After migrating my 2018 MacBook Pro from a 2017 MacBook Pro, I found that I could no longer authenticate in the Startup Security Utility on the recovery partition of 10.13 (High Sierra). The 2018 MacBook Pro had FileVault turned on and the 2017 MacBook Pro did not. I investigated some different methods to resolve this, and ultimately did resolve it. I wanted to share how I found the fix and what I learned along the way.

It turns out that AFPS stores authentication credentials in the filesystem. You can see this by running a diskutil command:

MacbookPro:~ tperfitt$ diskutil apfs listusers /
Cryptographic users for disk1s1 (6 found)
|
+– DFB7E1A7-B4CF-410A-9B63-80555D064277
| Type: Local Open Directory User
|
+– 318FBE00-98A2-43B0-B98B-499C349F76CA
| Type: Local Open Directory User
|
+– EB9B296E-4327-4384-B352-D42A303C7B75
| Type: Local Open Directory User
|
+– 8FF42D57-E6D6-454B-A8EE-336C8D15F887
| Type: Local Open Directory User
|
+– 1F46D541-6B44-4CA0-AF01-818ED468AC2F
| Type: Local Open Directory User
|
+– EBC6C064-0000-11AA-AA11-00306543ECAC
Type: Personal Recovery User

Each user on APFS has a UUID that you can find in local Open Directory. For example, my UUID is on my local account is 318FBE00-98A2-43B0-B98B-499C349F76CA, which I found in Directory Utility:

 

Open Directory keeps these two authentication stores in sync, but when I migrated my data, the APFS credentials did not get updated (different story but Migration Assistant was at 26 hours completed via Thunderbolt 3, and still said it had 26 hours to go–migrating the data on the disk took 2 hours).

Turns out there is a command to force the syncing of the local Open Directory and AFPS credentials store:

diskutil apfs updatepreboot /

However, this didn’t resolve the issue:

It was recommended to run a systemctl command to add manually add the password to AFPS:

sysadminctl interactive -secureTokenOn tperfitt -password –

That command seemed to run successfully yet I could still not authenticate in the Startup Security Utility.
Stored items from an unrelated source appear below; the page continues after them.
-- ==== Sys2Proof/Machine/Ppu.lean ====
section
/-! DEFINITION. The PPU: the mode, scanline and dot state machine with its interrupt requests (60_exceptions.md R470 to
R476), the background rasterizer (R480, R481) and the LCD switch (R473). -/
namespace Sys2Proof.Machine

/-- The mode as STAT bits 1-0 show it (R61). -/
def PpuMode.bits : PpuMode → BitVec 2
  | .hBlank => 0
  | .vBlank => 1
  | .oamScan => 2
  | .pixelTransfer => 3

/-- LCDC bit 7: the LCD is on (R60). -/
def lcdOn (p : Ppu) : Bool := p.lcdc.getLsbD 7

/-- The offset in VRAM of the background map byte for plane position (`bx`, `by`) (R481). -/
def mapOffset (p : Ppu) (bx py : Nat) : Nat :=
  (if p.lcdc.getLsbD 3 then 0x1C00 else 0x1800) + (py / 8) * 32 + bx / 8

/-- The offset in VRAM of the first byte of tile `idx`: unsigned from 0x8000 or signed around 0x9000 (R481). -/
def tileOffset (p : Ppu) (idx : Byte) : Nat :=
  if p.lcdc.getLsbD 4 then idx.toNat * 16 else ((0x1000 : Int) + idx.toInt * 16).toNat

/-- `shade(c)` of R66. -/
def shade (bgp : Byte) (c : Nat) : BitVec 2 := (bgp >>> (2 * c)).setWidth 2

/-- The shade of column `x` of scanline `y` (R481). -/
def bgShade (p : Ppu) (vram : Memory) (x y : Nat) : BitVec 2 :=
  if p.lcdc.getLsbD 0 then
    let bx := (p.scx.toNat + x) % 256
    let py := (p.scy.toNat + y) % 256
    let idx := Store.read vram (mapOffset p bx py)
    let row := tileOffset p idx + (py % 8) * 2
    let lo := Store.read vram row
    let hi := Store.read vram (row + 1)
    let b := 7 - bx % 8
    shade p.bgp (bitNat (hi.getLsbD b) * 2 + bitNat (lo.getLsbD b))
  else 0

/-- Writes columns `x` to `x + n - 1` of row `y`. -/
def renderColumns (p : Ppu) (vram : Memory) (y : Nat) : Nat → Nat → Store 2 → Store 2
  | 0, _, fb => fb
  | n + 1, x, fb => renderColumns p vram y n (x + 1) (Store.write fb (160 * y + x) (bgShade p vram x y))

/-- `render_line(y)` of R481: the 160 columns of row `y`, no other row (R480). -/
def renderLine (y : Nat) (s : State) : State :=
  { s with ppu := { s.ppu with fb := renderColumns s.ppu s.vram y 160 0 s.ppu.fb } }

/-- Whether entering a mode requests LCD-STAT: the STAT enable bits 3, 4, 5 are bits 0, 1, 2 of the stored field (R472). -/
def modeRequests (stat : BitVec 4) : PpuMode → Bool
  | .hBlank => stat.getLsbD 0
  | .vBlank => stat.getLsbD 1
  | .oamScan => stat.getLsbD 2
  | .pixelTransfer => false

/-- `enter_mode(m)` of R472. -/
def enterMode (m : PpuMode) (s : State) : State :=
  let s' := { s with ppu := { s.ppu with mode := m } }
  if modeRequests s.ppu.stat m then request 1 s' else s'

/-- LY = LYC, as STAT bit 2 reads it (R61). -/
def lyEqLyc (p : Ppu) : Bool := p.ly == p.lyc.toNat

/-- `lyc_check()` of R475: STAT bit 6 is bit 3 of the stored field. -/
def lycCheck (s : State) : State :=
  if lyEqLyc s.ppu && s.ppu.stat.getLsbD 3 then request 1 s else s

/-- The end of a scanline: the last branch of `ppu_tick` (R471), with V-blank entry (R476). -/
def nextLine (s : State) : State :=
  let ly := (s.ppu.ly + 1) % 154
  let s1 := lycCheck { s with ppu := { s.ppu with dot := 0, ly := ly } }
  if ly < 144 then enterMode .oamScan s1
  else if ly = 144 then
    let s2 := request 0 (enterMode .vBlank s1)
    { s2 with ppu := { s2.ppu with frameReady := true } }
  else s1

/-- `ppu_tick()` of R471: one dot. -/
def ppuTick (s : State) : State :=
  if lcdOn s.ppu then
    let s1 := { s with ppu := { s.ppu with dot := s.ppu.dot + 1 } }
    if s1.ppu.ly < 144 ∧ s1.ppu.dot = 80 then renderLine s1.ppu.ly (enterMode .pixelTransfer s1)
    else if s1.ppu.ly < 144 ∧ s1.ppu.dot = 252 then enterMode .hBlank s1
    else if s1.ppu.dot = 456 then nextLine s1
    else s1
  else s

/-- `ppu_advance(n)` of R470. -/
def ppuAdvance (n : Nat) (s : State) : State := iter ppuTick n s

/-- A write to LCDC (R473): switching the LCD off or on restarts the scanline state machine and requests nothing. -/
def writeLcdc (v : Byte) (s : State) : State :=
  let p := { s.ppu with lcdc := v }
  match lcdOn s.ppu, v.getLsbD 7 with
  | true, false => { s with ppu := { p with ly := 0, dot := 0, mode := .hBlank } }
  | false, true => { s with ppu := { p with ly := 0, dot := 0, mode := .oamScan } }
  | _, _ => { s with ppu := p }

end Sys2Proof.Machine
end

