/-- CBF2: SET 6,D (R305). -/
def exec_set_6_D (s : State) : Answer := cbWrite (setBit 6) .d s

/-- CBF3: SET 6,E (R305). -/
def exec_set_6_E (s : State) : Answer := cbWrite (setBit 6) .e s

/-- CBF4: SET 6,H (R305). -/
def exec_set_6_H (s : State) : Answer := cbWrite (setBit 6) .h s

/-- CBF5: SET 6,L (R305). -/
def exec_set_6_L (s : State) : Answer := cbWrite (setBit 6) .l s

/-- CBF6: SET 6,(HL) (R305). -/
def exec_set_6_atHL (s : State) : Answer := cbWrite (setBit 6) .atHL s

/-- CBF7: SET 6,A (R305). -/
def exec_set_6_A (s : State) : Answer := cbWrite (setBit 6) .a s

/-- CBF8: SET 7,B (R305). -/
def exec_set_7_B (s : State) : Answer := cbWrite (setBit 7) .b s

/-- CBF9: SET 7,C (R305). -/
def exec_set_7_C (s : State) : Answer := cbWrite (setBit 7) .c s

/-- CBFA: SET 7,D (R305). -/
def exec_set_7_D (s : State) : Answer := cbWrite (setBit 7) .d s

/-- CBFB: SET 7,E (R305). -/
def exec_set_7_E (s : State) : Answer := cbWrite (setBit 7) .e s

/-- CBFC: SET 7,H (R305). -/
def exec_set_7_H (s : State) : Answer := cbWrite (setBit 7) .h s

/-- CBFD: SET 7,L (R305). -/
def exec_set_7_L (s : State) : Answer := cbWrite (setBit 7) .l s

/-- CBFE: SET 7,(HL) (R305). -/
def exec_set_7_atHL (s : State) : Answer := cbWrite (setBit 7) .atHL s

/-- CBFF: SET 7,A (R305). -/
def exec_set_7_A (s : State) : Answer := cbWrite (setBit 7) .a s

end Sys2Proof.Machine
end

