-- ==== Sys2Proof/Machine/Core.lean ====
section
/-! DEFINITION. The machine as the host's interface takes it. -/

def Sys2Proof.core : Host.Core :=
  { State := Sys2Proof.Machine.State
    Fault := Sys2Proof.Machine.Fault
    Refusal := Sys2Proof.Machine.Refusal
    step := Sys2Proof.Machine.step
    reset := Sys2Proof.Machine.State.reset }
end

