/-! ### Reset and invariants -/

/-- R85, R600, R77: the reset values that the spec gives, for every choice of parameters and every draw; the drawn registers
are the draw's. R602: the state when `SKIP_BOOT` is true. -/
def Obligations.ResetValues : Prop :=
  ∀ (cfg : Config) (kind : CartKind) (w : InitDraw),
    (cfg.skipBoot = false →
      let s := State.resetWith cfg kind w
      s.cpu.pc = 0 ∧ s.cpu.ime = false ∧ s.cpu.imeDelay = false ∧ s.cpu.halted = false ∧ s.cpu.haltBug = false
      ∧ s.cpu.stopped = false ∧ s.status = .running ∧ s.totalCycles = 0 ∧ s.bootRomEnabled = true
      ∧ s.timer = ⟨0, 0, 0, 0⟩ ∧ s.intr = ⟨0, 0⟩ ∧ s.joy = ⟨false, false, 0, 0⟩ ∧ s.serial = ⟨0, 0⟩ ∧ s.io = []
      ∧ s.ppu = ⟨0, 0, 0, 0, 0, 0, 0, 0, 0, 0, 0, .hBlank, 0, 0, [], false⟩
      ∧ s.bank = (match kind with
          | .none => .none
          | .mbc1 => .mbc1 ⟨false, 1, 0, false⟩
          | .mbc3 => .mbc3 ⟨false, 1, 0⟩)
      ∧ s.cpu.a = w.a ∧ s.cpu.f = w.f ∧ s.cpu.b = w.b ∧ s.cpu.c = w.c ∧ s.cpu.d = w.d ∧ s.cpu.e = w.e ∧ s.cpu.h = w.h
      ∧ s.cpu.l = w.l ∧ s.cpu.sp = w.sp ∧ s.vram = w.vram ∧ s.wram = w.wram ∧ s.oam = w.oam ∧ s.hram = w.hram
      ∧ s.xram = w.xram ∧ s.cfg = cfg)
    ∧ (cfg.skipBoot = true →
      let s := State.resetWith cfg kind w
      getPair s.cpu .af = 0x01B0 ∧ getPair s.cpu .bc = 0x0013 ∧ getPair s.cpu .de = 0x00D8 ∧ getPair s.cpu .hl = 0x014D
      ∧ s.cpu.sp = 0xFFFE ∧ s.cpu.pc = 0x0100 ∧ s.cpu.ime = false ∧ s.cpu.imeDelay = false ∧ s.cpu.halted = false
      ∧ s.cpu.haltBug = false ∧ s.cpu.stopped = false ∧ s.bootRomEnabled = false ∧ s.ppu.lcdc = 0x91 ∧ s.ppu.bgp = 0xFC
      ∧ s.ppu.ly = 0 ∧ s.ppu.dot = 0 ∧ s.ppu.mode = .oamScan ∧ s.timer.div = 0
      ∧ s = { State.resetBoot cfg kind w with cpu := s.cpu, ppu := s.ppu, bootRomEnabled := false })

/-- R604: when a load is refused and why; otherwise it gives the reset state. -/
def Obligations.LoadValidation : Prop :=
  ∀ (cfg : Config) (kind : Option CartKind) (w : InitDraw),
    (load cfg kind w = .error .tooShort ↔ cfg.romLen < 32768)
    ∧ (load cfg kind w = .error .notWholeBanks ↔ 32768 ≤ cfg.romLen ∧ ¬ 16384 ∣ cfg.romLen)
    ∧ (load cfg kind w = .error .unknownKind ↔ 32768 ≤ cfg.romLen ∧ 16384 ∣ cfg.romLen ∧ kind = none)
    ∧ (load cfg kind w = .error .badRamSize ↔ 32768 ≤ cfg.romLen ∧ 16384 ∣ cfg.romLen ∧ kind ≠ none
        ∧ cfg.ramSize ∉ [0, 2048, 8192, 32768, 65536, 131072])
    ∧ (∀ k, kind = some k → 32768 ≤ cfg.romLen → 16384 ∣ cfg.romLen → cfg.ramSize ∈ [0, 2048, 8192, 32768, 65536, 131072] →
        load cfg kind w = .ok (State.resetWith cfg k w))

/-- The state after reset is legal (`State.ok`); its parameters and its draw are the model's choice (log entries 1 to 3). -/
def Obligations.ResetIsLegal : Prop := State.reset.ok = true ∧ State.reset.live

/-- Every step keeps the state legal: the stores canonical and in range, line, dot and mode of the PPU consistent, the
low-power bits only under their parameters. From every legal state, reachable or not. -/
def Obligations.StepKeepsStateLegal : Prop :=
  ∀ s t : State, s.ok = true → step s = .next t → t.ok = true

/-- R8, R78, R116, R496: no step changes a parameter, the controller kind or the host's button masks, and the boot ROM, once
disabled, stays disabled. -/
def Obligations.StepKeepsParametersAndLatch : Prop :=
  ∀ s t : State, step s = .next t →
    t.cfg = s.cfg ∧ t.joy.dirs = s.joy.dirs ∧ t.joy.acts = s.joy.acts
    ∧ (s.bootRomEnabled = false → t.bootRomEnabled = false)
    ∧ (s.bank = .none ↔ t.bank = .none)
    ∧ ((∃ m, s.bank = .mbc1 m) ↔ ∃ m, t.bank = .mbc1 m) ∧ ((∃ m, s.bank = .mbc3 m) ↔ ∃ m, t.bank = .mbc3 m)
end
When I ran the “diskutil apfs updatepreboot /” command again, I got the same errors.

Noticing the “There are OpenDirectory user(s) but no Recovery user(s)” in the output above, I opened up FileVault pane in Security & Privacy in System Preferences. I didn’t want enable FileVault until I resolved this issue, fearing that I could lock myself out of the filesystem. When I selected the “Allow iCloud to unlock disk”, it didn’t show my user:

I then looked at the “Create a recovery key and do not use my iCloud account” and then cancelled after viewing the key figuring this was a dead end. However, after running “diskutil apfs updatepreboot /” again, the command completed successfully and the Startup Security Utility allow me to authenticate. I also noticed that Personal Recovery User started showing up in “diskutil apfs listusers /”.

Talking to some other admins, it appears what happens is that my local Open Directory users were not “secureToken” users (meaning they didn’t have a secureToken associated with my account in Open Directory). When I created a new user in System Preferences, that new user did not populate the APFS credentials store since the user I used to create the new user was not a secureToken user. Generating a recovery  key seemed to have kicked off the process of creating a secureTokens for my existing users, and then I could sync to APFS.

In retrospect, I believe all I needed to do was generate a recovery key by viewing it in the FileVault pane and then running the “diskutil apfs updatepreboot /”.